Don’t settle for the path of least resistance – it’s a wimpy finish.

The Christian life can be exceedingly hard at times. As we’re learning in our study of Hebrews, that’s all the more reason why we have to run well. Lot’s wife … Esau … Gideon (surprisingly) … Samson … Saul … Solomon … Asa … Amaziah … Uzziah … Hezekiah … Josiah … Demas … why are all of these examples (and so many more) so painstakingly recorded for us? So that you and I don’t settle for a puny ending! So don’t let it happen.

Seek God to produce in you a sense of humor that’s fit for eternity.

Sarah laughed when she heard what God planned to do through her life (perhaps she was imagining how God was going to do it, if you know what I mean), but God got the last laugh when Isaac was born. God always gets the last laugh, friends. In seasons of life when we have no idea what God is doing, you and I can still laugh. And here’s why: whatever God chooses to take us through as He gets us there, the road from here to heaven is the most exciting adventure on earth!
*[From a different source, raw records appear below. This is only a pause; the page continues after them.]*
/-- R65, R68: while idle, a read answers the register's value and changes no register. That a read of a register nothing has set
answers its value too and is recorded, where R261 calls it a fault and not a read of some value, is the MODEL'S CHOICE (log
entries 1 and 5). -/
def Obligations.IdleReadAnswersTheRegister : Prop :=
  ∀ (s : State) (g : Reg), s.stat.busy = false →
    ∃ unset, s.perform (.read (offsetOf g) 8) =
      { s with responses := s.responses ++ [.data (s.readReg g)], ghost := { s.ghost with unsetRead := unset } } ∧
      (unset = true ↔ s.ghost.unsetRead = true ∨ s.isSet g = false)

/-- R265, R30: while busy, a read of A, B, EXPI, CMD or CFG still answers its value; a read of R, X or EXPO answers a free
value; a read of STAT has BUSY = 1 and its reserved bits 0 (log entry 3). No register changes. That a read of a register nothing
has set is recorded and goes on is the MODEL'S CHOICE (R261, log entries 1 and 5). -/
def Obligations.BusyReads : Prop :=
  ∀ (s : State) (g : Reg), s.stat.busy = true →
    ∃ v draws, s.perform (.read (offsetOf g) 8) =
      { s with
        responses := s.responses ++ [.data v], draws := draws
        ghost := { s.ghost with unsetRead := s.ghost.unsetRead || !s.isSet g } } ∧
      (match g with
        | .r _ => v = Config.busyRead s.draws ∧ draws = s.draws + 1
        | .x _ => v = Config.busyRead s.draws ∧ draws = s.draws + 1
        | .expo => v = Config.busyRead s.draws ∧ draws = s.draws + 1
        | .stat => v.getLsbD 0 = true ∧ v.extractLsb' 6 2 = 0#2 ∧ v.extractLsb' 16 48 = 0#48 ∧ draws = s.draws + 1
        | _ => v = s.readReg g ∧ draws = s.draws)

/-- R65, R66, R266: a write to a limb of A or B or to EXPI is stored, busy or not; the register reads back what was written and is
marked as set (R261, log entry 1), every other register reads as before and keeps its mark, and nothing else changes but the
answer: the command in flight keeps its snapshot, and the record, the draws and the inputs to come are as before. -/
def Obligations.OperandWritesAreStored : Prop :=
  ∀ (s : State) (g h : Reg) (v : Word), ((∃ i, g = .a i) ∨ (∃ i, g = .b i) ∨ g = .expi) →
    let t := s.perform (.write (offsetOf g) 8 v)
    t.readReg g = v ∧ t.isSet g = true ∧ (h ≠ g → t.readReg h = s.readReg h ∧ t.isSet h = s.isSet h) ∧
      t = { s with
        a := t.a, b := t.b, expi := t.expi, written := t.written, responses := s.responses ++ [.done] }

/-- R29, R31, R39, R263: a write to CMD while idle stores the word, sets BUSY and snapshots A, B and EXPI[15:0], with which of the
registers had been set; the command will be busy for 1 to LAT_MAX cycles; no other register changes. Its read of an operand nothing
had set goes into the sticky record (R261), which is the MODEL'S CHOICE (log entries 1 and 5). -/
def Obligations.CommandWriteStartsACommand : Prop :=
  ∀ (s : State) (v : Word), s.stat.busy = false →
    ∃ f unset, s.perform (.write 0x90#8 8 v) =
        { s with
          cmd := v, stat := { s.stat with busy := true }, inFlight := some f, draws := s.draws + 1
          responses := s.responses ++ [.done], ghost := { s.ghost with unsetRead := unset } } ∧
      (unset = true ↔ s.ghost.unsetRead = true ∨ (wordReads v).allSet s.written = false) ∧
      f.a = s.a ∧ f.b = s.b ∧ f.expi = s.expi.extractLsb' 0 16 ∧ f.written = s.written ∧ 1 ≤ f.cyclesLeft ∧
      f.cyclesLeft ≤ Config.latMax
Don’t try to run your race with your foot stuck in the mud – it won’t work.

As we get older, and as God continues to convict us regarding how our sinful nature is bearing rotten fruit in us – we’re still connected to Adam, by the way – we ought to get quicker and quicker on the repentance. By now we ought to know that sin is never worth it! This is not the time in our lives to get lazy and unproductive. This is the time to finally grow up! We’re long past the starting block, so let’s run like those who’ve learned to set the pace for godly and grace-filled living.
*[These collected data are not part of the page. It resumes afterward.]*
-- ==== Sys2Proof/Laws/Commands.lean ====
section
/-!
SUPPORT. Everything a command can do: `runCommand` answered once (R110), the meaning of every instruction as a body under it
(`exec_cases`), and what completing or failing keeps.
-/

namespace Sys2Proof.Machine

/-- With a command in flight, the common frame answers a next state (R110). -/
theorem runCommand_next {s : State} {f : InFlight} (h : s.inFlight = some f)
    (body : InFlight → Except CommandError Result) : runCommand body s = .next (s.finish (body f)) := by
  simp [runCommand, h]

/-- What `runCommand` answers a next state for, and which. -/
theorem runCommand_cases {body : InFlight → Except CommandError Result} {s t : State}
    (h : runCommand body s = .next t) : ∃ f, s.inFlight = some f ∧ t = s.finish (body f) := by
  unfold runCommand at h
  split at h
  · cases h
  · rename_i f hf
    exact ⟨f, hf, by injection h with h; exact h.symm⟩

theorem runCommand_no_refusal (body : InFlight → Except CommandError Result) (s : State) (q : Refusal) :
    runCommand body s ≠ .refused q := by
  unfold runCommand
  split <;> simp

/-- The outcome of a command is one the registers can hold: a digit in RD, an exponent of R208 in EXPO. -/
def OutcomeOk (out : Except CommandError Result) : Prop :=
  ∀ res, out = .ok res → res.rd ≤ 9 ∧ ∀ e, res.expo = some e → 0 ≤ e ∧ e ≤ 32812

theorem outcomeOk_error (e : CommandError) : OutcomeOk (.error e) := fun _ h => by cases h

theorem outcomeOk_plain {res : Result} (hd : res.rd ≤ 9) (he : res.expo = none) : OutcomeOk (.ok res) := by
  intro r h
  injection h with h
  subst h
  exact ⟨hd, fun e h => by simp [he] at h⟩

theorem exponentIn_range (e : BitVec 16) : -32768 ≤ exponentIn e ∧ exponentIn e ≤ 32767 := by
  have h1 := BitVec.le_toInt e
  have h2 := BitVec.toInt_lt (x := e)
  simp only [exponentIn]; omega

theorem outcomeOk_reduce (w : Width) (g : Limbs) (e : BitVec 16) (m : Rounding) (sgn : Bool) (t : Trunc) :
    OutcomeOk (.ok (reduceResult (g.low w) (exponentIn e) m sgn t)) := by
  intro r h
  injection h with h
  subst h
  obtain ⟨-, hd, x, hx, h0, h1, -⟩ := reduceResult_spec (g.low_lt_256 w) (exponentIn_range e) m sgn t
  exact ⟨hd, fun e he => by rw [hx] at he; injection he with he; omega⟩

/-- A meaning is a body under the common frame, whatever the state; a body depends on the command in flight and on
DEFMODE only (R39, R110, R210). -/
def Framed (run : State → Answer) : Prop :=
  ∃ body : Rounding → InFlight → Except CommandError Result,
    (∀ s, run s = runCommand (body s.cfg.defMode) s) ∧ ∀ g f, OutcomeOk (body g f)

theorem framed_plain (body : InFlight → Except CommandError Result) (h : ∀ f, OutcomeOk (body f)) :
    Framed (runCommand body) :=
  ⟨fun _ => body, fun _ => rfl, fun _ => h⟩

theorem framed_add (w : Width) : Framed (runAdd w) :=
  framed_plain _ fun _ => outcomeOk_plain (Nat.zero_le 9) rfl

theorem framed_sub (w : Width) : Framed (runSub w) :=
  framed_plain _ fun _ => outcomeOk_plain (Nat.zero_le 9) rfl

theorem framed_neg (w : Width) : Framed (runNeg w) :=
  framed_plain _ fun _ => outcomeOk_plain (Nat.zero_le 9) rfl

theorem framed_mul (w : Width) : Framed (runMul w) :=
  framed_plain _ fun _ => outcomeOk_plain (Nat.zero_le 9) rfl

theorem framed_mul64 (w : Width) : Framed (runMul64 w) :=
  framed_plain _ fun _ => outcomeOk_plain (Nat.zero_le 9) rfl

theorem framed_mulP10 (w : Width) (k : MulFactor) : Framed (runMulP10 w k) :=
  framed_plain _ fun _ => outcomeOk_plain (Nat.zero_le 9) rfl

theorem framed_div (w : Width) : Framed (runDiv w) := by
  refine framed_plain _ fun f => ?_
  unfold divOutcome
  split
  · exact outcomeOk_error _
  · exact outcomeOk_plain (Nat.zero_le 9) rfl

theorem framed_divP10 (w : Width) (k : DivFactor) : Framed (runDivP10 w k) :=
  framed_plain _ fun _ => outcomeOk_plain (Nat.zero_le 9) rfl

theorem framed_lsh (w : Width) : Framed (runLsh w) :=
  framed_plain _ fun _ => outcomeOk_plain (Nat.zero_le 9) rfl

theorem framed_rsh (w : Width) : Framed (runRsh w) :=
  framed_plain _ fun _ => outcomeOk_plain (Nat.zero_le 9) rfl

theorem framed_lzc (w : Width) : Framed (runLzc w) :=
  framed_plain _ fun _ => outcomeOk_plain (Nat.zero_le 9) rfl

theorem framed_log10 : Framed runLog10 := by
  refine framed_plain _ fun f => ?_
  unfold log10Outcome
  split
  · exact outcomeOk_error _
  · exact outcomeOk_plain (Nat.zero_le 9) rfl

theorem framed_reduce (w : Width) (rm : BitVec 3) (sgn : Bool) (tin : BitVec 2) : Framed (runReduce w rm sgn tin) := by
  refine ⟨fun g f => match roundingOf rm g, truncOf tin with
      | some m, some t => .ok (reduceResult (f.a.low w) (exponentIn f.expi) m sgn t)
      | none, _ => .error .illegal
      | some _, none => .error .illegal, fun s => ?_, fun g f => ?_⟩
  · simp only [runReduce, runIllegal]
    cases roundingOf rm s.cfg.defMode <;> cases truncOf tin <;> rfl
  · dsimp only
    cases roundingOf rm g <;> cases truncOf tin <;> first | exact outcomeOk_error _ | exact outcomeOk_reduce _ _ _ _ _ _

/-- Every instruction is a body under the common frame (R110). -/
theorem exec_framed (i : Instr) : Framed (exec i) := by
  cases i
  case add_128 | add_192 | add_256 => exact framed_add _
  case sub_128 | sub_192 | sub_256 => exact framed_sub _
  case neg_128 | neg_192 | neg_256 => exact framed_neg _
  case mul_128 | mul_192 | mul_256 => exact framed_mul _
  case mul64_128 | mul64_192 | mul64_256 => exact framed_mul64 _
  case div_128 | div_192 | div_256 => exact framed_div _
  case lsh_128 | lsh_192 | lsh_256 => exact framed_lsh _
  case rsh_128 | rsh_192 | rsh_256 => exact framed_rsh _
  case lzc_128 | lzc_192 | lzc_256 => exact framed_lzc _
  case log10_128 => exact framed_log10
  case reduce_128 | reduce_192 | reduce_256 => exact framed_reduce _ _ _ _
  case divp10_128_1 | divp10_128_3 | divp10_128_4 | divp10_128_8 | divp10_128_19 | divp10_192_1 | divp10_192_3
    | divp10_192_4 | divp10_192_8 | divp10_192_19 | divp10_256_1 | divp10_256_3 | divp10_256_4 | divp10_256_8
    | divp10_256_19 => exact framed_divP10 _ _
  all_goals exact framed_mulP10 _ _

/-- What an instruction can do: with no command in flight it faults; else it completes or fails from the snapshot. -/
theorem exec_cases (i : Instr) (s : State) :
    (s.inFlight = none ∧ exec i s = .fault .noCommandInFlight) ∨
      ∃ f out, s.inFlight = some f ∧ OutcomeOk out ∧ exec i s = .next (s.finish out) := by
  obtain ⟨body, h, hok⟩ := exec_framed i
  cases hf : s.inFlight with
  | none => exact .inl ⟨rfl, by rw [h s]; simp [runCommand, hf]⟩
  | some f => exact .inr ⟨f, _, rfl, hok _ f, by rw [h s, runCommand_next hf]⟩

/-! ## The meaning of a family, by width and factor -/

theorem exec_add (w : Width) (s : State) : exec (.add w) s = runAdd w s := by cases w <;> rfl

theorem exec_sub (w : Width) (s : State) : exec (.sub w) s = runSub w s := by cases w <;> rfl

theorem exec_neg (w : Width) (s : State) : exec (.neg w) s = runNeg w s := by cases w <;> rfl

theorem exec_mul (w : Width) (s : State) : exec (.mul w) s = runMul w s := by cases w <;> rfl

theorem exec_mul64 (w : Width) (s : State) : exec (.mul64 w) s = runMul64 w s := by cases w <;> rfl

theorem exec_div (w : Width) (s : State) : exec (.div w) s = runDiv w s := by cases w <;> rfl

theorem exec_lsh (w : Width) (s : State) : exec (.lsh w) s = runLsh w s := by cases w <;> rfl

theorem exec_rsh (w : Width) (s : State) : exec (.rsh w) s = runRsh w s := by cases w <;> rfl

theorem exec_lzc (w : Width) (s : State) : exec (.lzc w) s = runLzc w s := by cases w <;> rfl

theorem exec_mulp10 (w : Width) (k : MulFactor) (s : State) : exec (.mulp10 w k) s = runMulP10 w k s := by
  cases w <;> cases k <;> rfl

theorem exec_divp10 (w : Width) (k : DivFactor) (s : State) : exec (.divp10 w k) s = runDivP10 w k s := by
  cases w <;> cases k <;> rfl

theorem exec_reduce (w : Width) (rm : BitVec 3) (sgn : Bool) (tin : BitVec 2) (s : State) :
    exec (.reduce w rm sgn tin) s = runReduce w rm sgn tin s := by
  cases w <;> rfl

/-- A legal REDUCE with a command in flight (R190). -/
theorem exec_reduce_legal {w : Width} {rm : BitVec 3} {sgn : Bool} {tin : BitVec 2} {m : Rounding} {tn : Trunc} {s : State}
    {f : InFlight} (hf : s.inFlight = some f) (hm : roundingOf rm s.cfg.defMode = some m) (ht : truncOf tin = some tn) :
    exec (.reduce w rm sgn tin) s =
      .next (s.succeed (reduceResult (f.a.low w) (exponentIn f.expi) m sgn tn)) := by
  rw [exec_reduce, runReduce, hm, ht]
  exact runCommand_next hf _

/-- The instructions of the opcode REDUCE (R89). -/
theorem reduce_of_op {i : Instr} (h : i.fields.op = .reduce) : ∃ w rm sgn tin, i = .reduce w rm sgn tin := by
  cases i
  case reduce_128 a b c => exact ⟨.w128, a, b, c, rfl⟩
  case reduce_192 a b c => exact ⟨.w192, a, b, c, rfl⟩
  case reduce_256 a b c => exact ⟨.w256, a, b, c, rfl⟩
  all_goals cases h

/-- The two ways a command ends (R40, R231). -/
theorem finish_cases (out : Except CommandError Result) (s : State) :
    (∃ res, out = .ok res ∧ s.finish out = s.succeed res) ∨ (∃ e, out = .error e ∧ s.finish out = s.fail e) := by
  cases out with
  | ok res => exact .inl ⟨res, rfl, rfl⟩
  | error e => exact .inr ⟨e, rfl, rfl⟩

@[simp] theorem finish_ok (res : Result) (s : State) : s.finish (.ok res) = s.succeed res := rfl

@[simp] theorem finish_error (e : CommandError) (s : State) : s.finish (.error e) = s.fail e := rfl

/-- A command other than REDUCE that succeeds with the numbers `r`, `x` and the flag `c` (R110). -/
theorem completion_plain (s : State) (r x : Nat) (c : Bool) :
    Completion s (s.succeed { r := r, x := x, c := c }) (r % 2 ^ 256) (x % 2 ^ 256) c where
  r_eq := Limbs.toNat_ofNat r
  x_eq := Limbs.toNat_ofNat x
  stat_eq := by
    simp only [State.succeed_stat, Status.succeeded]
    rw [Limbs.isZero_ofNat_eq]
  expo_eq := rfl
  results_set := rfl
  expo_mark := Bool.or_false _
  idle := rfl
  not_failed := rfl
  inputs := by constructor <;> rfl

/-- A command that fails (R231). -/
theorem failure_plain (s : State) (e : CommandError) : Failure s (s.fail e) e where
  stat_eq := rfl
  results := ⟨rfl, rfl, rfl, rfl⟩
  idle := rfl
  recorded := rfl
  inputs := by constructor <;> rfl

/-- A reduction that succeeds (R205, R206). -/
theorem completion_reduced (s : State) {q : Nat} (hq : q < 2 ^ 256) {e : Int} (h0 : 0 ≤ e)
    (h1 : e ≤ 32812) (tr : Trunc) {rd : Nat} (hd : rd ≤ 9) :
    ReduceCompletion s (s.succeed (reduced q e tr rd)) q e tr rd where
  r_eq := by
    simp only [State.succeed_r, reduced, Limbs.toNat_ofNat]
    exact Nat.mod_eq_of_lt hq
  x_eq := Limbs.toNat_ofNat 0
  expo_eq := by
    simp only [State.succeed_expo, reduced, BitVec.toInt_ofInt]
    exact Int.bmod_eq_of_le (by omega) (by omega)
  busy_eq := rfl
  c_eq := rfl
  z_eq := by
    simp only [State.succeed_stat, Status.succeeded_z, reduced]
    rw [Limbs.isZero_ofNat_eq, Nat.mod_eq_of_lt hq]
  ovf_eq := by simp [reduced, eMax]
  trunc_eq := rfl
  err_eq := rfl
  rd_eq := by
    simp only [State.succeed_stat, Status.succeeded_rd, reduced, BitVec.toNat_ofNat]
    omega
  results_set := rfl
  expo_set := Bool.or_true _
  idle := rfl
  not_failed := rfl
  inputs := by constructor <;> rfl

end Sys2Proof.Machine
end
Show the next generation what it means to give yourself away for Jesus.

Let me say it like this: selflessness is not an inherent condition. It has to be taught. It has to be learned. Sanctification doesn’t come to us in the form of magic pills, but it comes to us in the form of discipleship. In at least some of your relationships right now, YOU are ready to be the disciple-maker. By God’s grace and for His glory, YOU can make an eternal difference in the lives of so many people within your sphere of influence, so what are YOU waiting for?

Retire from your job if you must, but never ever retire.

If you want to find the concept of retirement in the Scriptures, you’ll have to find the Book of Hesitations. It’s just not there. No checking out. No laying around. No armchair-quarterbacking while everybody else does all the heavy lifting! Be like Enoch: walk with God all the way home. It was written of that champion racehorse Man o’ War who’s buried at the Kentucky Horse Park: “Some horses led him at the first turn, some led him at the backstretch, a few led him at the far turn, but no horse ever led him in the homestretch.” If you’re in that stretch of life right now, because of the abiding presence and power of Christ, you can say confidently to your friends: “I’m not retiring, just rewiring.”

Face the scary stuff head-on, but without staying scared.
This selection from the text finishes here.